Please repeat, from the entries that follow, the lines from the one containing "theorem updPort_storeRecord (s" through the one containing "s.tares := rfl" exactly, adding nothing.

Records drawn from a dataset
⁂

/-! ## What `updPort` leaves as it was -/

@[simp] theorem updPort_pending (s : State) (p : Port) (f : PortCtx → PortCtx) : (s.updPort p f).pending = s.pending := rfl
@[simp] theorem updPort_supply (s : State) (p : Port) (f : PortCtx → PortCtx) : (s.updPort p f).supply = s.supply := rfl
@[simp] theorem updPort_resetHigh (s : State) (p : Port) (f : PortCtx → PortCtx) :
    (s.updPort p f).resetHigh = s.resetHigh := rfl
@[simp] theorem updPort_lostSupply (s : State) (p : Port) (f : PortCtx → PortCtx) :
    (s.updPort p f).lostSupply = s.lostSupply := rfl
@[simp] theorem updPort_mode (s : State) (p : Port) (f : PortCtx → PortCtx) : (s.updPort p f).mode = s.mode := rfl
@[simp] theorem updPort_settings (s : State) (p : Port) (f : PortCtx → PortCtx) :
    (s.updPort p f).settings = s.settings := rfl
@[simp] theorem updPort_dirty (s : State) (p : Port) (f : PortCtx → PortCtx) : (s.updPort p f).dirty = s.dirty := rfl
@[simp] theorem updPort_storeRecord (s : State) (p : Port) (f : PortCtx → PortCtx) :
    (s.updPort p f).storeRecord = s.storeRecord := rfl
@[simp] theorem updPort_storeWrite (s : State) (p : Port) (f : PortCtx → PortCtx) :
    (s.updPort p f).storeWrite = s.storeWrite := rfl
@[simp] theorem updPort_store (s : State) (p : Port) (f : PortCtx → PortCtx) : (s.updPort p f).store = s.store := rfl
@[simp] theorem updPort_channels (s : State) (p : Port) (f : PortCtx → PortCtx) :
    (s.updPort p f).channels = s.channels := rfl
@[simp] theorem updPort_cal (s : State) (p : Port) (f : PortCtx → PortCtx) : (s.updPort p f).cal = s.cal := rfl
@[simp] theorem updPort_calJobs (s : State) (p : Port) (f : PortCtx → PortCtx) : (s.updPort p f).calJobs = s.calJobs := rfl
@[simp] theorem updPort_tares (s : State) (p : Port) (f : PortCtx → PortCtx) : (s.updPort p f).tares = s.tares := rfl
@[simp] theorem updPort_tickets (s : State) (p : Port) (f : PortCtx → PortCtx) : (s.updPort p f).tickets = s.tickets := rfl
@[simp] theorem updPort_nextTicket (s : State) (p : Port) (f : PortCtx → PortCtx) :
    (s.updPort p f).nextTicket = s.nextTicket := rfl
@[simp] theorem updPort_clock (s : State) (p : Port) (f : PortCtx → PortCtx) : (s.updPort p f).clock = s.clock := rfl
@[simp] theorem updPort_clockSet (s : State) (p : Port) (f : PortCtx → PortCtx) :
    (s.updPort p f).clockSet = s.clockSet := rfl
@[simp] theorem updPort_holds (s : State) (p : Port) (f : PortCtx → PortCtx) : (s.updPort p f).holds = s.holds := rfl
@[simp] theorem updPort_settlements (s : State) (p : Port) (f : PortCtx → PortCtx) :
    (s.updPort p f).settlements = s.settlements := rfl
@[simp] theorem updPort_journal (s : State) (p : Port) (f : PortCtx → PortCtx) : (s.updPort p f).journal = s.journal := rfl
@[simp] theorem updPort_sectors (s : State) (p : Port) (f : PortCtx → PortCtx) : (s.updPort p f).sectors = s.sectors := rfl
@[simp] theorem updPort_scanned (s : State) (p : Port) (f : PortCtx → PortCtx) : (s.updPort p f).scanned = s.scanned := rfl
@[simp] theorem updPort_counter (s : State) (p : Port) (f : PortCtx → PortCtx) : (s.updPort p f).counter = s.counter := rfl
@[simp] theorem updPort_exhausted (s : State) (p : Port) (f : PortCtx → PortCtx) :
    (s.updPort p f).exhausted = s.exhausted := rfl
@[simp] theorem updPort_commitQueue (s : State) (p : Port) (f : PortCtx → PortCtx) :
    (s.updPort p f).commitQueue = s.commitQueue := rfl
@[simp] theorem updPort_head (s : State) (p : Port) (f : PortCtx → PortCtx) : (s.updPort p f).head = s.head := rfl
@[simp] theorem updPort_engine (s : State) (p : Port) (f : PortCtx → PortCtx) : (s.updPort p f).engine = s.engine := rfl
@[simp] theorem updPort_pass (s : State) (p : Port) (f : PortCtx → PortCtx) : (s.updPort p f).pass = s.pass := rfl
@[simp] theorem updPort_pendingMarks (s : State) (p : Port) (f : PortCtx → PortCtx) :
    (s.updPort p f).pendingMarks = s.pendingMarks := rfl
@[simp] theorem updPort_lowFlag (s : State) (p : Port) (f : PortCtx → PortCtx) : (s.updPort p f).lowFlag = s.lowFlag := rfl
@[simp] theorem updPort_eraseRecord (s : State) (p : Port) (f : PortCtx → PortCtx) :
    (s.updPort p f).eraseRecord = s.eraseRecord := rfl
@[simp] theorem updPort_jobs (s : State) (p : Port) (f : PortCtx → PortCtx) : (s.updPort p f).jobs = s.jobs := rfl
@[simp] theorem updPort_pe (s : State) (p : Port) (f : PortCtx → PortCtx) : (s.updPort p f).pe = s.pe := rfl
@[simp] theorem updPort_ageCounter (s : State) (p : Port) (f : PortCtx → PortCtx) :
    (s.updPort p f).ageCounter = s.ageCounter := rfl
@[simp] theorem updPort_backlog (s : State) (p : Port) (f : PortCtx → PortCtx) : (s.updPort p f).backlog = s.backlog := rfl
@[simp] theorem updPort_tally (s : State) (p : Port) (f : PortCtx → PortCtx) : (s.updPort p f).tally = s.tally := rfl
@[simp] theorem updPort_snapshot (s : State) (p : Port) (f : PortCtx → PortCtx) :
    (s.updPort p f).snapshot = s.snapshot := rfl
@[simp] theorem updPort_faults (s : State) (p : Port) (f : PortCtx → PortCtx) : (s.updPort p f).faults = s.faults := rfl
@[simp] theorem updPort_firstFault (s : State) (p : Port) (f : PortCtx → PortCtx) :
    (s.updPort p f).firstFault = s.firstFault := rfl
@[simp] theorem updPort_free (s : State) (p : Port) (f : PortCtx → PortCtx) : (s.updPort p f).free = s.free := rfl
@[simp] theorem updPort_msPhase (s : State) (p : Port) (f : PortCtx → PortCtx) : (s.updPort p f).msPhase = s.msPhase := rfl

⁂

Output.
@[simp] theorem updPort_storeRecord (s : State) (p : Port) (f : PortCtx → PortCtx) :
    (s.updPort p f).storeRecord = s.storeRecord := rfl
@[simp] theorem updPort_storeWrite (s : State) (p : Port) (f : PortCtx → PortCtx) :
    (s.updPort p f).storeWrite = s.storeWrite := rfl
@[simp] theorem updPort_store (s : State) (p : Port) (f : PortCtx → PortCtx) : (s.updPort p f).store = s.store := rfl
@[simp] theorem updPort_channels (s : State) (p : Port) (f : PortCtx → PortCtx) :
    (s.updPort p f).channels = s.channels := rfl
@[simp] theorem updPort_cal (s : State) (p : Port) (f : PortCtx → PortCtx) : (s.updPort p f).cal = s.cal := rfl
@[simp] theorem updPort_calJobs (s : State) (p : Port) (f : PortCtx → PortCtx) : (s.updPort p f).calJobs = s.calJobs := rfl
@[simp] theorem updPort_tares (s : State) (p : Port) (f : PortCtx → PortCtx) : (s.updPort p f).tares = s.tares := rfl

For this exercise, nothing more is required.